===== DATASET =====

-- ==== Sys2Proof/Machine/Arith.lean ====
section
/-! DEFINITION. The combine unit's arithmetic ("Arithmetic on the move", R163 to R180). Every value is exact: a sign
and a magnitude that is a quotient of two naturals; one function rounds. -/

namespace Sys2Proof.Machine

/-! ## Values -/

/-- The exact value of an element (R170). A finite value is a sign and `num / den`, `den` positive; the sign of a
zero is kept. -/
inductive Val
  | nan
  | inf (neg : Bool)
  | fin (neg : Bool) (num den : Nat)
  deriving DecidableEq, Repr

/-- `m × 2^e` as a quotient. -/
def pow2 (m : Nat) (e : Int) : Nat × Nat := if 0 ≤ e then (m <<< e.toNat, 1) else (m, 1 <<< (-e).toNat)

/-- The signed value `m × 2^e`. -/
def Val.dyadic (neg : Bool) (m : Nat) (e : Int) : Val := .fin neg (pow2 m e).1 (pow2 m e).2

def Val.ofInt (i : Int) : Val := .fin (decide (i < 0)) i.natAbs 1

/-- Whether the value is zero, of either sign. -/
def Val.isZero : Val → Bool
  | .fin _ n _ => n == 0
  | _ => false

/-- `x × 2^e`, exactly. -/
def Val.scale (x : Val) (e : Int) : Val :=
  match x with
  | .fin s n d => .fin s (n * (pow2 1 e).1) (d * (pow2 1 e).2)
  | v => v

/-- R175 SUM: the exact sum. Infinities of opposite sign give NaN; an exact zero sum of operands that are not both
−0 is +0, also of zeros of unlike sign (log 61). -/
def Val.add : Val → Val → Val
  | .nan, _ => .nan
  | _, .nan => .nan
  | .inf a, .inf b => if a = b then .inf a else .nan
  | .inf a, _ => .inf a
  | _, .inf b => .inf b
  | .fin s n d, .fin s' n' d' =>
    let i : Int := (if s then -((n * d' : Nat) : Int) else ((n * d' : Nat) : Int)) +
      (if s' then -((n' * d : Nat) : Int) else ((n' * d : Nat) : Int))
    .fin (if i = 0 then s && s' && n == 0 && n' == 0 else decide (i < 0)) i.natAbs (d * d')

def Val.neg : Val → Val
  | .nan => .nan
  | .inf a => .inf (!a)
  | .fin s n d => .fin (!s) n d

/-- The order of R175 on values that are not NaN, −0 below +0. -/
def Val.lt : Val → Val → Bool
  | .inf true, .inf true => false
  | .inf true, _ => true
  | _, .inf true => false
  | .inf false, _ => false
  | _, .inf false => true
  | .fin s n d, .fin s' n' d' =>
    match s, s' with
    | true, false => true
    | false, true => false
    | false, false => decide (n * d' < n' * d)
    | true, true => decide (n' * d < n * d')
  | _, _ => false

def Val.max (a b : Val) : Val :=
  match a, b with
  | .nan, _ => .nan
  | _, .nan => .nan
  | _, _ => if Val.lt a b then b else a

def Val.min (a b : Val) : Val :=
  match a, b with
  | .nan, _ => .nan
  | _, .nan => .nan
  | _, _ => if Val.lt b a then b else a

/-- R140, R175: `op` of two widened values. -/
def Val.combine (op : RedOp) (a b : Val) : Val :=
  match op with
  | .sum => Val.add a b
  | .max => Val.max a b
  | .min => Val.min a b

/-! ## Formats -/

/-- R163: the formats, numbered as the capability block's bits. -/
inductive Fmt
  | fp32 | bf16 | fp16 | e4m3 | e5m2 | mxfp8e4m3 | mxfp8e5m2 | mxfp6e3m2 | mxfp6e2m3 | mxfp4 | mxint8 | hb6
  | int8 | int32 | fp32x2
  deriving DecidableEq, Repr

/-- R163: the format of a bit number; 15 and up are out of range (R102). -/
def Fmt.ofNat? : Nat → Option Fmt
  | 0 => some .fp32
  | 1 => some .bf16
  | 2 => some .fp16
  | 3 => some .e4m3
  | 4 => some .e5m2
  | 5 => some .mxfp8e4m3
  | 6 => some .mxfp8e5m2
  | 7 => some .mxfp6e3m2
  | 8 => some .mxfp6e2m3
  | 9 => some .mxfp4
  | 10 => some .mxint8
  | 11 => some .hb6
  | 12 => some .int8
  | 13 => some .int32
  | 14 => some .fp32x2
  | _ => none

/-- R163: the block formats. -/
def Fmt.block : Fmt → Bool
  | .mxfp8e4m3 => true
  | .mxfp8e5m2 => true
  | .mxfp6e3m2 => true
  | .mxfp6e2m3 => true
  | .mxfp4 => true
  | .mxint8 => true
  | .hb6 => true
  | _ => false

/-- R163: bytes of an element, or of a block of a block format. -/
def Fmt.size : Fmt → Nat
  | .fp32 => 4
  | .bf16 => 2
  | .fp16 => 2
  | .e4m3 => 1
  | .e5m2 => 1
  | .mxfp8e4m3 => 33
  | .mxfp8e5m2 => 33
  | .mxfp6e3m2 => 25
  | .mxfp6e2m3 => 25
  | .mxfp4 => 17
  | .mxint8 => 33
  | .hb6 => 26
  | .int8 => 1
  | .int32 => 4
  | .fp32x2 => 8

/-- R163: the alignment of a base and of its strides (R164). -/
def Fmt.align : Fmt → Nat
  | .fp32 => 4
  | .bf16 => 2
  | .fp16 => 2
  | .hb6 => 2
  | .int32 => 4
  | .fp32x2 => 8
  | _ => 1

/-- R165: the layout of a floating-point encoding: fraction bits, bias, code of the largest finite value, whether an
infinity follows it, the canonical NaN where there is one (R166), and the width. -/
structure FloatFmt where
  fbits : Nat
  bias : Nat
  maxCode : Nat
  hasInf : Bool
  canNan : Option Nat
  width : Nat
  deriving DecidableEq, Repr

def FloatFmt.fp32 : FloatFmt :=
  { fbits := 23, bias := 127, maxCode := 0x7F7FFFFF, hasInf := true, canNan := some 0x7FC00000, width := 32 }
def FloatFmt.bf16 : FloatFmt :=
  { fbits := 7, bias := 127, maxCode := 0x7F7F, hasInf := true, canNan := some 0x7FC0, width := 16 }
def FloatFmt.fp16 : FloatFmt :=
  { fbits := 10, bias := 15, maxCode := 0x7BFF, hasInf := true, canNan := some 0x7E00, width := 16 }
def FloatFmt.e4m3 : FloatFmt :=
  { fbits := 3, bias := 7, maxCode := 0x7E, hasInf := false, canNan := some 0x7F, width := 8 }
def FloatFmt.e5m2 : FloatFmt :=
  { fbits := 2, bias := 15, maxCode := 0x7B, hasInf := true, canNan := some 0x7E, width := 8 }
def FloatFmt.e3m2 : FloatFmt :=
  { fbits := 2, bias := 3, maxCode := 0x1F, hasInf := false, canNan := none, width := 6 }
def FloatFmt.e2m3 : FloatFmt :=
  { fbits := 3, bias := 1, maxCode := 0x1F, hasInf := false, canNan := none, width := 6 }
def FloatFmt.e2m1 : FloatFmt :=
  { fbits := 1, bias := 1, maxCode := 0x7, hasInf := false, canNan := none, width := 4 }

/-- R165: the value of an encoding. The magnitude code is read with its exponent and fraction; a code above the
largest finite is the infinity, where there is one and it is the next code, or a NaN. -/
def FloatFmt.decode (f : FloatFmt) (bits : Nat) : Val :=
  let s := bit bits (f.width - 1)
  let c := bits % 2 ^ (f.width - 1)
  if f.maxCode < c then (if f.hasInf && c == f.maxCode + 1 then .inf s else .nan)
  else
    let e := c >>> f.fbits
    let fr := c % 2 ^ f.fbits
    if e = 0 then .dyadic s fr (1 - (f.bias : Int) - f.fbits)
    else .dyadic s (fr + 2 ^ f.fbits) ((e : Int) - f.bias - f.fbits)

/-! ## Rounding -/

/-- R171: the rounding modes. -/
inductive Rnd | nearest | zero | stochastic
  deriving DecidableEq, Repr

/-- R140 `rnd`; 3 is out of range. -/
def Rnd.ofNat? : Nat → Option Rnd
  | 0 => some .nearest
  | 1 => some .zero
  | 2 => some .stochastic
  | _ => none

/-- R171: whether `num / den`, between the consecutive codes `lo` and `lo + 1` with remainder `rem / den` of the way,
goes to the upper one under draw `r`. -/
def roundUp (m : Rnd) (r lo rem den : Nat) : Bool :=
  match m with
  | .nearest => decide (den < 2 * rem) || (decide (2 * rem = den) && lo % 2 == 1)
  | .zero => false
  | .stochastic => decide (65536 ≤ r + 65536 * rem / den)

/-- The quotient `num / den` rounded to an integer (R171, integer destinations). -/
def roundNat (m : Rnd) (r num den : Nat) : Nat :=
  num / den + b2n (roundUp m r (num / den) (num % den) den)

/-- floor(log2(num / den)) of a positive quotient. -/
def ilog2 (num den : Nat) : Int :=
  let e : Int := (num.log2 : Int) - den.log2
  let ge := if 0 ≤ e then decide (den <<< e.toNat ≤ num) else decide (den ≤ num <<< (-e).toNat)
  if ge then e else e - 1

/-- R171, R173: the magnitude code of `num / den` in a floating-point format. -/
def FloatFmt.roundMag (f : FloatFmt) (m : Rnd) (r num den : Nat) : Nat :=
  if num = 0 then 0
  else
    let emin : Int := 1 - (f.bias : Int)
    let e := if ilog2 num den < emin then emin else ilog2 num den
    let ulp := e - f.fbits
    let n' := if ulp < 0 then num <<< (-ulp).toNat else num
    let d' := if ulp < 0 then den else den <<< ulp.toNat
    let base := (e - emin).toNat <<< f.fbits
    let lower := base + n' / d'
    let top := if f.hasInf then f.maxCode + 1 else f.maxCode
    if f.maxCode < lower then (if m = .zero then f.maxCode else top)
    else Nat.min top (if roundUp m r lower (n' % d') d' then lower + 1 else lower)

/-- R173: a value rounded to a floating-point format that has a NaN. -/
def FloatFmt.encode (f : FloatFmt) (m : Rnd) (r : Nat) (x : Val) : Nat :=
  let sgn (s : Bool) := if s then 1 <<< (f.width - 1) else 0
  match x with
  | .nan => f.canNan.getD 0
  | .inf s => if f.hasInf then sgn s + (f.maxCode + 1) else f.canNan.getD 0
  | .fin s n d => sgn s + f.roundMag m r n d

/-- R173: a value rounded to a two's-complement integer of `w` bits, saturated. -/
def encodeInt (w : Nat) (m : Rnd) (r : Nat) (x : Val) : Nat :=
  let hi := 2 ^ (w - 1) - 1
  let clamp (s : Bool) (q : Nat) : Nat :=
    if s then (2 ^ w - Nat.min q (hi + 1)) % 2 ^ w else Nat.min q hi
  match x with
  | .nan => 0
  | .inf s => clamp s (hi + 1)
  | .fin s n d => clamp s (roundNat m r n d)

/-! ## Scalar elements -/

/-- R169: the value of a pair. -/
def pairVal (bits : Nat) : Val :=
  Val.add (FloatFmt.fp32.decode (fld bits 0 32)) (FloatFmt.fp32.decode (fld bits 32 32))

/-- The value of a scalar element. Block formats have none here; they are read by `blockVals`. -/
def Fmt.decode (f : Fmt) (bits : Nat) : Val :=
  match f with
  | .fp32 => FloatFmt.fp32.decode bits
  | .bf16 => FloatFmt.bf16.decode bits
  | .fp16 => FloatFmt.fp16.decode bits
  | .e4m3 => FloatFmt.e4m3.decode bits
  | .e5m2 => FloatFmt.e5m2.decode bits
  | .int8 => Val.ofInt (sext 8 (fld bits 0 8))
  | .int32 => Val.ofInt (sext 32 (fld bits 0 32))
  | .fp32x2 => pairVal bits
  | _ => .nan

/-- R175: the exact result as a pair: `hi` under nearest-even, `lo` the rest under `rnd`, also where R169 would have another
`hi` (log 60). -/
def encodePair (m : Rnd) (r : Nat) (x : Val) : Nat :=
  let hi := FloatFmt.fp32.encode .nearest 0 x
  let lo := match FloatFmt.fp32.decode hi with
    | .fin s n d =>
      if x.isZero then (if s then 0x80000000 else 0)
      else
        let rest := Val.add x (Val.neg (.fin s n d))
        if rest.isZero then 0
        else
          let l := FloatFmt.fp32.encode m r rest
          if l % 2 ^ 31 = 0 then 0 else l
    | _ => 0
  hi + lo <<< 32

/-- R170, R173: a value rounded once to a scalar format. -/
def Fmt.encode (f : Fmt) (m : Rnd) (r : Nat) (x : Val) : Nat :=
  match f with
  | .fp32 => FloatFmt.fp32.encode m r x
  | .bf16 => FloatFmt.bf16.encode m r x
  | .fp16 => FloatFmt.fp16.encode m r x
  | .e4m3 => FloatFmt.e4m3.encode m r x
  | .e5m2 => FloatFmt.e5m2.encode m r x
  | .int8 => encodeInt 8 m r x
  | .int32 => encodeInt 32 m r x
  | .fp32x2 => encodePair m r x
  | _ => 0

/-- R170: `widen(x, acc)`, under nearest-even whatever `rnd` is. -/
def widen (acc : Fmt) (x : Val) : Val := acc.decode (acc.encode .nearest 0 x)

/-! ## Block formats -/

/-- The element type of an MX format: its encoding, bits and `emax` (R165, R178). MXINT8 has none. -/
def Fmt.elem? : Fmt → Option (FloatFmt × Int)
  | .mxfp8e4m3 => some (.e4m3, 8)
  | .mxfp8e5m2 => some (.e5m2, 15)
  | .mxfp6e3m2 => some (.e3m2, 4)
  | .mxfp6e2m3 => some (.e2m3, 2)
  | .mxfp4 => some (.e2m1, 2)
  | _ => none

/-- Bits of a packed element (R167, R168). -/
def Fmt.elemBits : Fmt → Nat
  | .mxfp6e3m2 => 6
  | .mxfp6e2m3 => 6
  | .mxfp4 => 4
  | .hb6 => 6
  | _ => 8

/-- R167, R168: the 32 exact values of a block whose bytes are the little-endian number `b`. An E8M0 scale of 0xFF
or an `hb_exp` of 0xFF gives NaN for every element (R180). -/
def blockVals (f : Fmt) (b : Nat) : List Val :=
  let w := f.elemBits
  match f with
  | .hb6 =>
    let m := fld b 0 8
    let e := fld b 8 8
    (List.range 32).map (fun j =>
      if e = 255 then .nan
      else
        let q := sext 6 (fld b (16 + 6 * j) 6)
        .dyadic (decide (q < 0)) (q.natAbs * (256 + m)) ((e : Int) - 127 - 8))
  | _ =>
    let sc := fld b 0 8
    (List.range 32).map (fun j =>
      if sc = 255 then .nan
      else
        let c := fld b (8 + w * j) w
        let v := match f.elem? with
          | some (ff, _) => ff.decode c
          | none => (Val.ofInt (sext 8 c)).scale (-6)
        v.scale ((sc : Int) - 127))

/-- R178: whether a value makes its block a NaN block. -/
def Val.special : Val → Bool
  | .fin _ _ _ => false
  | _ => true

/-- The largest magnitude of a list of finite values, as a quotient. -/
def amax : List Val → Nat × Nat
  | [] => (0, 1)
  | .fin _ n d :: r => if (amax r).1 * d < n * (amax r).2 then (n, d) else amax r
  | _ :: r => amax r

/-- The sign of a value. -/
def Val.sign : Val → Bool
  | .fin s _ _ => s
  | .inf s => s
  | .nan => false

/-- R178: the scale exponent of an MX block whose largest magnitude is `num / den`, not zero. -/
def mxScale (emax : Int) (num den : Nat) : Int :=
  let se := ilog2 num den - emax
  if se < -127 then -127 else if 127 < se then 127 else se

=====

## HOW TO COMPLETE THIS TASK
The answer is the run of lines above from the line containing "some 0x7FC0, width" through the line containing "def FloatFmt.e2m1 : FloatFmt", copied exactly and alone.

## EXERCISE SOLUTION
  { fbits := 7, bias := 127, maxCode := 0x7F7F, hasInf := true, canNan := some 0x7FC0, width := 16 }
def FloatFmt.fp16 : FloatFmt :=
  { fbits := 10, bias := 15, maxCode := 0x7BFF, hasInf := true, canNan := some 0x7E00, width := 16 }
def FloatFmt.e4m3 : FloatFmt :=
  { fbits := 3, bias := 7, maxCode := 0x7E, hasInf := false, canNan := some 0x7F, width := 8 }
def FloatFmt.e5m2 : FloatFmt :=
  { fbits := 2, bias := 15, maxCode := 0x7B, hasInf := true, canNan := some 0x7E, width := 8 }
def FloatFmt.e3m2 : FloatFmt :=
  { fbits := 2, bias := 3, maxCode := 0x1F, hasInf := false, canNan := none, width := 6 }
def FloatFmt.e2m3 : FloatFmt :=
  { fbits := 3, bias := 1, maxCode := 0x1F, hasInf := false, canNan := none, width := 6 }
def FloatFmt.e2m1 : FloatFmt :=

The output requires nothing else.